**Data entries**
/-- Both jumps: the conditions `mem[8]` = 10 and #0, the target `mem[9]`. -/
theorem test_witness_JumpIfTrueSetsPc :
    resolve runner.rb (.abs 8#64) = .ok (.mem 8) ∧ resolve runner.rb (.rel 8#64) = .ok (.mem 9) ∧
    runner.value (.mem 8) ≠ 0#64 ∧ runner.value (.imm 0#64) = 0#64 := by decide
theorem test_witness_JumpIfFalseSetsPc :
    resolve runner.rb (.imm 0#64) = .ok (.imm 0#64) ∧ resolve runner.rb (.rel 8#64) = .ok (.mem 9) ∧
    runner.value (.imm 0#64) = 0#64 ∧ runner.value (.mem 8) ≠ 0#64 := by decide

theorem test_witness_NegativeJumpTargetFaultsAtNextFetch :
    runner.state = .running ∧ resolve runner.rb (.abs 8#64) = .ok (.mem 8) ∧
    resolve runner.rb (.imm (-1#64)) = .ok (.imm (-1#64)) ∧ (runner.value (.imm (-1#64))).toInt < 0 ∧
    runner.value (.mem 8) ≠ 0#64 ∧ runner.value (.imm 0#64) = 0#64 := by decide

/-- JMP9, and the same with JumpIfFalse. -/
theorem test_witness_SelfJumpRunsForEver :
    fetch (engine [1105, 1, 0]) = .ok (.jumpIfTrue (.imm 1#64) (.imm 0#64)) ∧
    fetch (engine [1106, 0, 0]) = .ok (.jumpIfFalse (.imm 0#64) (.imm 0#64)) ∧ (engine [1105, 1, 0]).state = .running ∧
    (engine [1105, 1, 0]).value (.imm 0#64) = (engine [1105, 1, 0]).pc ∧
    (engine [1105, 1, 0]).value (.imm 1#64) ≠ 0#64 := by decide

/-- `rb` = 1: a sum of 2^63 − 1 fits, one of 2^63 does not. -/
theorem test_witness_AdjustRelativeBaseAddsToRb :
    resolve runnerF.rb (.imm 9223372036854775806#64) = .ok (.imm 9223372036854775806#64) ∧
    fits64 (runnerF.rb.toInt + (runnerF.value (.imm 9223372036854775806#64)).toInt) = true ∧
    runnerF.params.ovfPolicy = .fault ∧
    fits64 (runnerF.rb.toInt + (runnerF.value (.imm 9223372036854775807#64)).toInt) = false := by decide

theorem test_witness_PseudoInstructionsExpand :
    resolve runner.rb (.rel 7#64) = .ok (.mem 8) ∧ resolveTarget runner.rb (.rel 7#64) = .ok 8 := by decide

/-- Each of the four instructions goes on; Add also faults, under FAULT. -/
theorem test_witness_ArithmeticFrame :
    (∃ t, exec (.add (.abs 8#64) (.abs 9#64) (.rel 4#64)) runner = .next t ∧ t.mem.read 5 = 30#64) ∧
    (∃ t, exec (.multiply (.abs 8#64) (.abs 9#64) (.rel 4#64)) runner = .next t ∧ t.mem.read 5 = 200#64) ∧
    (∃ t, exec (.lessThan (.abs 8#64) (.abs 9#64) (.rel 4#64)) runner = .next t ∧ t.mem.read 5 = 1#64) ∧
    (∃ t, exec (.equals (.abs 8#64) (.imm 10#64) (.rel 4#64)) runner = .next t ∧ t.mem.read 5 = 1#64) ∧
    ∃ t, exec (.add (.imm 9223372036854775807#64) (.abs 8#64) (.abs 5#64)) runnerF = .next t ∧ t.state = .faulted :=
  ⟨⟨_, rfl, rfl⟩, ⟨_, rfl, rfl⟩, ⟨_, rfl, rfl⟩, ⟨_, rfl, rfl⟩, ⟨_, rfl, rfl⟩⟩

theorem test_witness_NonStoringFrame :
    (∃ t, exec (.input (.abs 7#64)) runner = .next t ∧ t.state = .waitingForInput) ∧
    (∃ t, exec (.output (.abs 8#64)) runner = .next t ∧ t.outQ = [10#64]) ∧
    (∃ t, exec (.jumpIfTrue (.abs 8#64) (.abs 9#64)) runner = .next t ∧ t.pc = 20#64) ∧
    (∃ t, exec (.jumpIfFalse (.abs 8#64) (.abs 9#64)) runner = .next t ∧ t.pc = 3#64) ∧
    (∃ t, exec (.adjustRelativeBase (.abs 8#64)) runner = .next t ∧ t.rb = 11#64) ∧
    (∃ t, exec .halt runner = .next t ∧ t.state = .halted) ∧
    ∃ t, exec (.output (.abs (-1#64))) runner = .next t ∧ t.state = .faulted :=
  ⟨⟨_, rfl, rfl⟩, ⟨_, rfl, rfl⟩, ⟨_, rfl, rfl⟩, ⟨_, rfl, rfl⟩, ⟨_, rfl, rfl⟩, ⟨_, rfl, rfl⟩, ⟨_, rfl, rfl⟩⟩

/-- A completing Input stores to its latch, an Add to its target; address 8 is stored to by neither. -/
theorem test_witness_StepStoresOnlyToItsTarget :
    (∃ t, step { waiter with inQ := [42#64] } = .next t) ∧ (∃ t, step (engine [1, 5, 6, 7, 99]) = .next t) ∧
    stepStoreAddress { waiter with inQ := [42#64] } = some 7 ∧ stepStoreAddress (engine [1, 5, 6, 7, 99]) = some 7 :=
  ⟨⟨_, rfl⟩, ⟨_, rfl⟩, rfl, rfl⟩

theorem test_witness_OnlyAdjustRelativeBaseWritesRb :
    ∃ t, step (engine [109, 7]) = .next t ∧ t.rb ≠ (engine [109, 7]).rb := ⟨_, rfl, by decide⟩

theorem test_witness_StepsTouchQueuesOnlyByInputAndOutput :
    (∃ t, step { waiter with inQ := [42#64] } = .next t ∧ t.inQ = []) ∧
    ∃ t, step (engine [104, 5]) = .next t ∧ t.outQ = [5#64] := ⟨⟨_, rfl, rfl⟩, ⟨_, rfl, rfl⟩⟩

/-- One running engine per clause: Halt, Input, the jumps, and an instruction of the last clause. -/
theorem test_witness_PcMovesByLengthOrJump :
    (fetch (engine [99]) = .ok .halt ∧ ∃ t, exec .halt (engine [99]) = .next t ∧ t.state ≠ .faulted) ∧
    (fetch runner = .ok (.input (.abs 7#64)) ∧ ∃ t, exec (.input (.abs 7#64)) runner = .next t ∧ t.state ≠ .faulted) ∧
    (fetch (engine [1105, 1, 7]) = .ok (.jumpIfTrue (.imm 1#64) (.imm 7#64)) ∧
      ∃ t, exec (.jumpIfTrue (.imm 1#64) (.imm 7#64)) (engine [1105, 1, 7]) = .next t ∧ t.state ≠ .faulted) ∧
    (fetch (engine [1106, 1, 7]) = .ok (.jumpIfFalse (.imm 1#64) (.imm 7#64)) ∧
      ∃ t, exec (.jumpIfFalse (.imm 1#64) (.imm 7#64)) (engine [1106, 1, 7]) = .next t ∧ t.state ≠ .faulted) ∧
    (fetch (engine [104, 5]) = .ok (.output (.imm 5#64)) ∧
      ∃ t, exec (.output (.imm 5#64)) (engine [104, 5]) = .next t ∧ t.state ≠ .faulted) :=
  ⟨⟨rfl, _, rfl, by decide⟩, ⟨rfl, _, rfl, by decide⟩, ⟨rfl, _, rfl, by decide⟩, ⟨rfl, _, rfl, by decide⟩,
    ⟨rfl, _, rfl, by decide⟩⟩

/-- A row per clause: Halt, Input, an Output with room in a queue of 1, a fault of the fetch, one of an operand, a full
queue, and the wait's three ways. -/
theorem test_witness_StateMachineTransitions :
    (fetch (engine [99]) = .ok .halt ∧ ∃ t, step (engine [99]) = .next t) ∧
    (fetch runner = .ok (.input (.abs 7#64)) ∧ resolveTarget runner.rb (.abs 7#64) = .ok 7) ∧
    (fetch { runner with mem := [(0, 104#64)] } = .ok (.output (.imm 0#64)) ∧
      firstAddressFault runner.rb (Instr.output (.imm 0#64)).operands = none ∧ runner.params.ovfPolicy = .wrap ∧
      runner.outDisc = false ∧ runner.outQ.length < 1) ∧
    fetch State.reset = .error (.head .invalidOpcode) ∧
    (fetch (engine [4, -1]) = .ok (.output (.abs (-1#64))) ∧
      firstAddressFault (engine [4, -1]).rb (Instr.output (.abs (-1#64))).operands = some (.address (-1))) ∧
    (fetch { runnerF with mem := [(0, 104#64)], outQ := [3#64] } = .ok (.output (.imm 0#64)) ∧
      resolve runnerF.rb (.imm 0#64) = .ok (.imm 0#64) ∧ runnerF.params.outCap = some 1) ∧
    (waiter.state = .waitingForInput ∧ ({ waiter with inQ := [42#64] } : State).inQ ≠ []) ∧
    (waiter.inQ = [] ∧ ({ waiter with inClosed := true } : State).inClosed = true ∧ waiter.inClosed = false) :=
  ⟨⟨rfl, _, rfl⟩, ⟨rfl, rfl⟩, ⟨rfl, rfl, rfl, rfl, by decide⟩, rfl, ⟨rfl, rfl⟩, ⟨rfl, rfl, rfl⟩, ⟨rfl, by decide⟩,
    ⟨rfl, rfl, rfl⟩⟩

/-- An ended engine of each kind, an empty open wait, and an Output facing a full queue of 1. -/
theorem test_witness_StepsNotTakenAreAnsweredByName :
    noStep (step { engine [99] with state := .halted }) = some .engineHalted ∧
    noStep (step { engine [99] with state := .faulted }) = some .engineFaulted ∧
    (waiter.state = .waitingForInput ∧ waiter.inQ = [] ∧ waiter.inClosed = false) ∧
    (resolve runnerF.rb (.imm 0#64) = .ok (.imm 0#64) ∧ runnerF.outDisc = false ∧ runnerF.params.outCap = some 1 ∧
      ({ runnerF with mem := [(0, 104#64)], outQ := [3#64] } : State).outQ.length = 1 ∧ runnerF.state = .running ∧
      fetch { runnerF with mem := [(0, 104#64)], outQ := [3#64] } = .ok (.output (.imm 0#64))) := by decide

/-- A step that is enabled, and each of the two that are not; the queue at `OUT_CAP` = 1. -/
theorem test_witness_LiveEngineBlocksInExactlyTwoSituations :
    (runner.state = .running ∧ runner.params.outCap = none ∧ ∃ t, step runner = .next t) ∧
    noStep (step waiter) = some .inputBlocked ∧
    noStep (step { runnerF with mem := [(0, 104#64)], outQ := [3#64] }) = some .outputBlocked ∧
    ({ runnerF with mem := [(0, 104#64)], outQ := [3#64] } : State).outQ.length ≤ 1 :=
  ⟨⟨rfl, rfl, _, rfl⟩, by decide, by decide, by decide⟩

/-- An operand's address, `pc` itself and the successor past the top; and a fault without an address. -/
theorem test_witness_FaultEntryIsPrecise :
    (∃ t, step { State.reset with pc := 9223372036854775807#64, mem := [(maxAddr, 99#64)] } = .next t ∧
      t.state = .faulted ∧ t.faultCause = .address) ∧
    (∃ t, step (engine [1, -1, 0, 0]) = .next t ∧ t.state = .faulted ∧ t.faultCause = .address) ∧
    (∃ t, step { State.reset with pc := -1#64 } = .next t ∧ t.state = .faulted ∧ t.faultCause = .address) ∧
    ∃ t, step State.reset = .next t ∧ t.state = .faulted ∧ t.faultCause ≠ .address :=
  ⟨⟨_, rfl, rfl, rfl⟩, ⟨_, rfl, rfl, rfl⟩, ⟨_, rfl, rfl, rfl⟩, ⟨_, rfl, rfl, by decide⟩⟩

/-- A fault at decode, in execution, in the wait, and OVERFLOW. -/
theorem test_witness_FaultCausesByInstruction :
    (fetch State.reset = .error (.head .invalidOpcode) ∧ ∃ t, step State.reset = .next t ∧ t.state = .faulted) ∧
    (fetch (engine [4, -1]) = .ok (.output (.abs (-1#64))) ∧ ∃ t, step (engine [4, -1]) = .next t ∧ t.state = .faulted) ∧
    (∃ t, step { waiter with inClosed := true } = .next t ∧ t.state = .faulted) ∧
    ∃ t, step (engineF [1101, 9223372036854775807, 1, 0]) = .next t ∧ t.faultCause = .overflow :=
  ⟨⟨rfl, _, rfl, rfl⟩, ⟨rfl, _, rfl, rfl⟩, ⟨_, rfl, rfl⟩, ⟨_, rfl, rfl⟩⟩

/-- After Halt the host pushes, closes and reads a register. -/
theorem test_witness_EndedRunsStayEnded :
    ∃ es t, Run { engine [99] with state := .halted, outClosed := true } es t ∧ es.length = 3 ∧
      ({ engine [99] with state := .halted, outClosed := true } : State).ended = true :=
  ⟨_, _, .cons (m := .host (.inPush 1#64)) rfl (.cons (m := .host .inClose) rfl
    (.cons (m := .host (.readReg 0)) rfl (.nil _))), rfl, rfl⟩

theorem test_witness_BuildMeetsInvariant :
    hostMove (.build (words [3, 0, 99]) (some 4#64) { ovfPolicy := .fault, outCap := some 1 }) none =
      .done (buildEngine (words [3, 0, 99]) (some 4#64) { ovfPolicy := .fault, outCap := some 1 }) .none := by decide

/-- A waiting engine, with memory listed, meets the invariant. -/
theorem test_waiter_inv : waiter.Inv where
  memCanonical := by decide
  paramsLegal := by decide
  outWithinCap := fun n h => absurd h (by simp [waiter, engine, buildEngine, Params.default])
  targetInRange := by decide
  waitingOnInput := fun _ => ⟨.abs 7#64, by decide, by decide⟩
  closedWhenEnded := by decide
  clearUntilFault := fun _ => by decide
  recordAfterFault := fun h => absurd h (by decide)

theorem test_waiter_pushed_inv : State.Inv { waiter with inQ := [42#64] } where
  memCanonical := test_waiter_inv.memCanonical
  paramsLegal := test_waiter_inv.paramsLegal
  outWithinCap := test_waiter_inv.outWithinCap
  targetInRange := test_waiter_inv.targetInRange
  waitingOnInput := fun _ => ⟨.abs 7#64, by decide, by decide⟩
  closedWhenEnded := by decide
  clearUntilFault := fun _ => by decide
  recordAfterFault := fun h => absurd h (by decide)

theorem test_witness_StepKeepsInvariant :
    State.Inv { waiter with inQ := [42#64] } ∧ ∃ t, step { waiter with inQ := [42#64] } = .next t :=
  ⟨test_waiter_pushed_inv, _, rfl⟩

/-- The last clause: the Input of `waiter` completes. -/
theorem test_witness_PcMovesByLengthOrJump_wait :
    State.Inv { waiter with inQ := [42#64] } ∧ ({ waiter with inQ := [42#64] } : State).state = .waitingForInput ∧
    ∃ t, step { waiter with inQ := [42#64] } = .next t ∧ t.state ≠ .faulted :=
  ⟨test_waiter_pushed_inv, rfl, _, rfl, by decide⟩

theorem test_witness_HostMovesKeepInvariant :
    waiter.Inv ∧ hostMove (.inPush 42#64) (some waiter) = .done { waiter with inQ := [42#64] } .none :=
  ⟨test_waiter_inv, rfl⟩

/-- Built, then stepped into the wait. -/
theorem test_witness_ReachableStatesMeetInvariant : ∃ s, Reachable s ∧ s.state = .waitingForInput :=
  ⟨_, .move (m := .engine) (.build (image := [3#64, 7#64]) (seed := none) (params := Params.default) rfl) rfl, rfl⟩

/-- A push, the Input's second step, an Output and a pop: one word passes both queues. -/
theorem test_witness_QueuesAreFifoInEveryRun :
    ∃ es t, Run { waiter with mem := [(0, 3#64), (1, 7#64), (2, 4#64), (3, 7#64)] } es t ∧
      es = [.pushed 5#64, .consumed 5#64, .emitted 5#64, .popped 5#64] :=
  ⟨_, _, .cons (m := .host (.inPush 5#64)) rfl (.cons (m := .engine) rfl (.cons (m := .engine) rfl
    (.cons (m := .host .outPop) rfl (.nil _)))), rfl⟩

theorem test_witness_QueueMovesCommuteWithEngineSteps :
    (∃ t, step { runner with outQ := [6#64] } = .next t) ∧
    (∃ t, ({ runner with outQ := [6#64] } : State).inPush 5#64 = .done t .none) ∧
    ∃ t, ({ runner with outQ := [6#64] } : State).outPop = .done t (.word 6#64) := ⟨⟨_, rfl⟩, ⟨_, rfl⟩, ⟨_, rfl⟩⟩

theorem test_witness_WaitEndsOneStepAfterHostAnswers :
    waiter.Inv ∧ waiter.state = .waitingForInput ∧ waiter.inQ = [] ∧ waiter.inClosed = false :=
  ⟨test_waiter_inv, rfl, rfl, rfl⟩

**WHAT THE TASK REQUIRES**
Your answer should consist solely of the lines above from the line with "(fetch (engine [99]) = .ok .halt ∧ ∃ t, step" to the line with "firstAddressFault (engine [4, -1]).rb", both included, reproduced exactly.

**WRITTEN RESPONSE**
    (fetch (engine [99]) = .ok .halt ∧ ∃ t, step (engine [99]) = .next t) ∧
    (fetch runner = .ok (.input (.abs 7#64)) ∧ resolveTarget runner.rb (.abs 7#64) = .ok 7) ∧
    (fetch { runner with mem := [(0, 104#64)] } = .ok (.output (.imm 0#64)) ∧
      firstAddressFault runner.rb (Instr.output (.imm 0#64)).operands = none ∧ runner.params.ovfPolicy = .wrap ∧
      runner.outDisc = false ∧ runner.outQ.length < 1) ∧
    fetch State.reset = .error (.head .invalidOpcode) ∧
    (fetch (engine [4, -1]) = .ok (.output (.abs (-1#64))) ∧
      firstAddressFault (engine [4, -1]).rb (Instr.output (.abs (-1#64))).operands = some (.address (-1))) ∧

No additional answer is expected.